No one has yet claimed responsibility for that attack, which came after threats to Egypt’s Copts from the Al-Qaeda-linked group in Iraq that claimed a deadly October 31 attack on a Baghdad cathedral.

The group, the Islamic State of Iraq, said it would attack Copts if their church failed to release two women the group claimed were being held against their will after converting to Islam.

President Hosni Mubarak has blamed “foreign hands” as being behind the incident, and authorities said a suicide bomber was responsible.

Copts, who make up about 10 percent of Egypt’s mostly Muslim population of 80 million people, have been targets of sectarian attacks in the past and complain of discrimination.

Egypt has been under tight security since the Alexandria bombing, and the measures were stepped up for Coptic Christmas Eve services on Thursday.

The New Year’s Day bombing caused indignation around the world and prompted Pope Benedict XVI to express repeatedly his solidarity with the Copts and Christian across the Middle East.

But his remarks — namely his call on world leaders to protect Egypt’s Copts — hit a raw nerve in Cairo where the foreign ministry on Tuesday announced it was recalling its Vatican envoy for consultations.

The action follows “new statements from the Vatican concerning Egypt which are considered by Egypt as unacceptable interference in its internal affairs,” the foreign ministry spokesman said.

“Egypt will not allow any non-Egyptian faction to interfere in its internal affairs under any pretext,” the statement said. “The Coptic question is specifically an internal Egyptian affair.”

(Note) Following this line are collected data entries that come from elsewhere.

-- ==== Sys2Proof/Certificates/Slice0/Obligations.lean ====
section
/-! DEFINITION. The statements about the model. -/

open Sys2Proof Sys2Proof.Machine

/-- A step runs the command at the front of the queue. For every command c, queue rest and state s, a step of s with c
at the front of its queue is exec of c on s with the queue's rest. (INDEX.md; 95_what_each_step_holds.md) -/
def Obligations.StepRunsTheFrontCommand : Prop :=
  ∀ (c : Instr) (rest : List Instr) (s : State), step { s with pending := c :: rest } = exec c { s with pending := rest }

/-- With no command waiting the module idles, or a user clock has an edge. A step on an empty queue completes. With
released logic on no die it answers the state unchanged; with released logic on some die one edge of one user clock
passes, which touches no device memory, no tile, no job, no storage, no pin and sends nothing out. That an empty queue
stands for such an edge is the model's own choice (log entries 1 and 128). (95_what_each_step_holds.md;
08_logic_array.md (R171, R176)) -/
def Obligations.StepIdlesOnAnEmptyQueue : Prop :=
  ∀ s : State, s.pending = [] → Completes (step s) fun t =>
    ((∀ d < 16, s.dieState d ≠ 3) → t = s) ∧ t.pending = [] ∧ t.mem = s.mem ∧ t.mtx = s.mtx ∧ t.vec = s.vec ∧
    t.chans = s.chans ∧ t.jobs = s.jobs ∧ t.noc = s.noc ∧ t.nv = s.nv ∧ t.board = s.board ∧ t.out = s.out

/-- After reset the queue is empty, memory lists nothing, and registers hold the values of their Reset columns.
State.reset has no command waiting, no work of any kind, and an unlisted register reads its reset value; among them
PWR_TRIP 95, 100, 108 and 115 °C, CTL_TAMP_LIMIT 1,000 µs, EOV_DRAIN_LIMIT 2 ms and EOV_RESP_LIMIT 3.5 ms in units of
10 µs. That nothing listed reads zero, and that no fuse is blown, are the model's choices (log entries 2 and 12).
(00_scope.md (R7); 19_power_thermal.md (R417, R423); 15_control_sets_and_mailboxes.md (R358); 12_eovaol_fabric.md
(R293)) -/
def Obligations.ResetHoldsTheStatedValues : Prop :=
  State.reset.pending = [] ∧ State.reset.out = [] ∧ WorkLost State.reset ∧ (∀ k, State.reset.rd k = regReset k) ∧
  State.reset.rdN (regKey .pwr Reg.PWR_TRIP) =
    115 * 2 ^ 24 + 108 * 2 ^ 16 + 100 * 2 ^ 8 + 95 ∧
  State.reset.rdN (regKey .ctl Reg.CTL_TAMP_LIMIT) = 1000 ∧
  (∀ e : Edge, State.reset.rdN (regKey (.eov e) Reg.EOV_DRAIN_LIMIT) = 200 ∧
    State.reset.rdN (regKey (.eov e) Reg.EOV_RESP_LIMIT) = 350)

/-- The state after reset meets the invariant. In State.reset device memory and the registers are in canonical form.
(00_scope.md (R7)) -/
def Obligations.ResetMeetsTheInvariant : Prop := State.reset.Inv

/-- Every step keeps memory and registers in canonical form. For every state whose memory and registers are in
canonical form (addresses strictly rising, no entry equal to what an unlisted one reads as), if a step answers a next
state, that state's are too. (95_what_each_step_holds.md; 00_scope.md (R3, R6)) -/
def Obligations.EveryStepKeepsTheInvariant : Prop := ∀ s t : State, s.Inv → step s = .next t → t.Inv

/-- A step takes one command from the front of the queue and leaves the others. Whatever the command at the front
does, a next state's queue is the rest of the queue. (95_what_each_step_holds.md) -/
def Obligations.NoCommandTouchesTheQueue : Prop :=
  ∀ (s t : State) (c : Instr) (rest : List Instr), s.pending = c :: rest → step s = .next t → t.pending = rest

/-- Nothing that the module has sent out is taken back. The outputs of a state are a prefix of the outputs of the
state that a step answers. (14_host_interface.md (R329); 13_serial_lanes.md (R299)) -/
def Obligations.WhatIsSentStaysSent : Prop := ∀ s t : State, step s = .next t → s.out <+: t.out

/-- No step takes an entry out of the fuses. Whatever a step does, the factory map stays as it is, entries of the
field fuse bank are only added behind those that stand there, and the kill fuse stays blown.
(16_bring_up_and_floor_plan.md (R365, R369); 17_security.md (R382)) -/
def Obligations.FusesAreNeverUnblown : Prop :=
  ∀ s t : State, step s = .next t → t.nv.factory = s.nv.factory ∧ s.nv.field <+: t.nv.field ∧
    (s.nv.sec.killed = true → t.nv.sec.killed = true)

/-- A write changes each bit of a register as its access code says. For every row of every register map, a write sets
RW bits to the written value, clears the W1C bits written 1, sets the W1S bits written 1, sets RWL bits until the lock
is set and leaves them after it, and leaves every other bit (RO, WO, reserved). (00_scope.md (R6)) -/
def Obligations.WriteAccessCodes : Prop :=
  ∀ (b : Block) (r : RegRow) (old w : Word) (locked : Bool) (i : Nat), r ∈ blockRows b → i < 32 →
    (r.written old w locked).getLsbD i =
      if r.rw.testBit i then w.getLsbD i
      else if r.w1c.testBit i then old.getLsbD i && !w.getLsbD i
      else if r.w1s.testBit i then old.getLsbD i || w.getLsbD i
      else if r.rwl.testBit i then (if locked then old.getLsbD i else w.getLsbD i)
      else old.getLsbD i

Vatican spokesman Federico Lombardi quoted Vatican Foreign Minister Dominique Mamberti as saying during a meeting with the recalled ambassador that the church “completely shares the (Egyptian) government’s concern with ‘avoiding an escalation of clashes and religious tensions,’ and appreciates its efforts in this direction.”

A day after the Alexandria attack, the pope appealed for the “concrete and constant engagement of leaders of nations,” in what he termed a “difficult mission.”

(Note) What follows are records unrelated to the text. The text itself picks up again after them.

-- ==== Sys2Proof/Laws/State.lean ====
section
/-! SUPPORT. What each plain update leaves of the state: one lemma per field and update, so that no proof unfolds a record
update; and the read-after-write laws of registers, memory and units. -/

namespace Sys2Proof.Machine

variable (s : State)

/-! ### regs -/

@[simp] theorem setChan_regs (b c : Nat) (v : Chan) : (s.setChan b c v).regs = s.regs := rfl
@[simp] theorem setMtx_regs (t : Nat) (m : Mtx) : (s.setMtx t m).regs = s.regs := rfl
@[simp] theorem emit_regs (o : Output) : (s.emit o).regs = s.regs := rfl
@[simp] theorem setVec_regs (b : Nat) (v : Vec) : (s.setVec b v).regs = s.regs := rfl
@[simp] theorem setPort_regs (b p : Nat) (v : TilePort) : (s.setPort b p v).regs = s.regs := rfl
@[simp] theorem setBay_regs (b : Nat) (v : BaySeq) : (s.setBay b v).regs = s.regs := rfl
@[simp] theorem writeBytes_regs (a : Nat) (vs : List Byte) : (s.writeBytes a vs).regs = s.regs := rfl
@[simp] theorem setCfg_regs (d : Nat) (v : DieCfg) : (s.setCfg d v).regs = s.regs := rfl
@[simp] theorem setCq_regs (f r : Nat) (v : CplRing) : (s.setCq f r v).regs = s.regs := rfl
@[simp] theorem setJob_regs (j : Nat) (v : Job) : (s.setJob j v).regs = s.regs := rfl
@[simp] theorem setBoard_regs (b : Pins) : (s.setBoard b).regs = s.regs := rfl
@[simp] theorem setFn_regs (f : Nat) (v : FnState) : (s.setFn f v).regs = s.regs := rfl
@[simp] theorem setSq_regs (f r : Nat) (v : SubRing) : (s.setSq f r v).regs = s.regs := rfl
@[simp] theorem setHeat_regs (src : Nat) (h : Heat) : (s.setHeat src h).regs = s.regs := rfl
@[simp] theorem writeByte_regs (a : Nat) (v : BitVec 8) : (s.writeByte a v).regs = s.regs := rfl

/-! ### mem -/

@[simp] theorem wr_mem (k : Nat) (v : Word) : (s.wr k v).mem = s.mem := rfl
@[simp] theorem setChan_mem (b c : Nat) (v : Chan) : (s.setChan b c v).mem = s.mem := rfl
@[simp] theorem setMtx_mem (t : Nat) (m : Mtx) : (s.setMtx t m).mem = s.mem := rfl
@[simp] theorem emit_mem (o : Output) : (s.emit o).mem = s.mem := rfl
@[simp] theorem setVec_mem (b : Nat) (v : Vec) : (s.setVec b v).mem = s.mem := rfl
@[simp] theorem setPort_mem (b p : Nat) (v : TilePort) : (s.setPort b p v).mem = s.mem := rfl
@[simp] theorem setBay_mem (b : Nat) (v : BaySeq) : (s.setBay b v).mem = s.mem := rfl
@[simp] theorem setCfg_mem (d : Nat) (v : DieCfg) : (s.setCfg d v).mem = s.mem := rfl
@[simp] theorem setCq_mem (f r : Nat) (v : CplRing) : (s.setCq f r v).mem = s.mem := rfl
@[simp] theorem setJob_mem (j : Nat) (v : Job) : (s.setJob j v).mem = s.mem := rfl
@[simp] theorem setBoard_mem (b : Pins) : (s.setBoard b).mem = s.mem := rfl
@[simp] theorem setFn_mem (f : Nat) (v : FnState) : (s.setFn f v).mem = s.mem := rfl
@[simp] theorem setSq_mem (f r : Nat) (v : SubRing) : (s.setSq f r v).mem = s.mem := rfl
@[simp] theorem setHeat_mem (src : Nat) (h : Heat) : (s.setHeat src h).mem = s.mem := rfl

/-! ### poison -/

@[simp] theorem wr_poison (k : Nat) (v : Word) : (s.wr k v).poison = s.poison := rfl
@[simp] theorem setChan_poison (b c : Nat) (v : Chan) : (s.setChan b c v).poison = s.poison := rfl
@[simp] theorem setMtx_poison (t : Nat) (m : Mtx) : (s.setMtx t m).poison = s.poison := rfl
@[simp] theorem emit_poison (o : Output) : (s.emit o).poison = s.poison := rfl
@[simp] theorem setVec_poison (b : Nat) (v : Vec) : (s.setVec b v).poison = s.poison := rfl
@[simp] theorem setPort_poison (b p : Nat) (v : TilePort) : (s.setPort b p v).poison = s.poison := rfl
@[simp] theorem setBay_poison (b : Nat) (v : BaySeq) : (s.setBay b v).poison = s.poison := rfl
@[simp] theorem writeBytes_poison (a : Nat) (vs : List Byte) : (s.writeBytes a vs).poison = s.poison := rfl
@[simp] theorem setCfg_poison (d : Nat) (v : DieCfg) : (s.setCfg d v).poison = s.poison := rfl
@[simp] theorem setCq_poison (f r : Nat) (v : CplRing) : (s.setCq f r v).poison = s.poison := rfl
@[simp] theorem setJob_poison (j : Nat) (v : Job) : (s.setJob j v).poison = s.poison := rfl
@[simp] theorem setBoard_poison (b : Pins) : (s.setBoard b).poison = s.poison := rfl
@[simp] theorem setFn_poison (f : Nat) (v : FnState) : (s.setFn f v).poison = s.poison := rfl
@[simp] theorem setSq_poison (f r : Nat) (v : SubRing) : (s.setSq f r v).poison = s.poison := rfl
@[simp] theorem setHeat_poison (src : Nat) (h : Heat) : (s.setHeat src h).poison = s.poison := rfl
@[simp] theorem writeByte_poison (a : Nat) (v : BitVec 8) : (s.writeByte a v).poison = s.poison := rfl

At his New Year’s Day mass, Benedict underscored that “humanity cannot display resignation in the face of negative forces of selfishness and violence, it cannot get accustomed to conflicts which claim victims and endanger the future of people.”

Then on Monday the pope said the attack was “yet another sign of the urgent need for the governments of the region to adopt… effective measures for the protection of religious minorities”.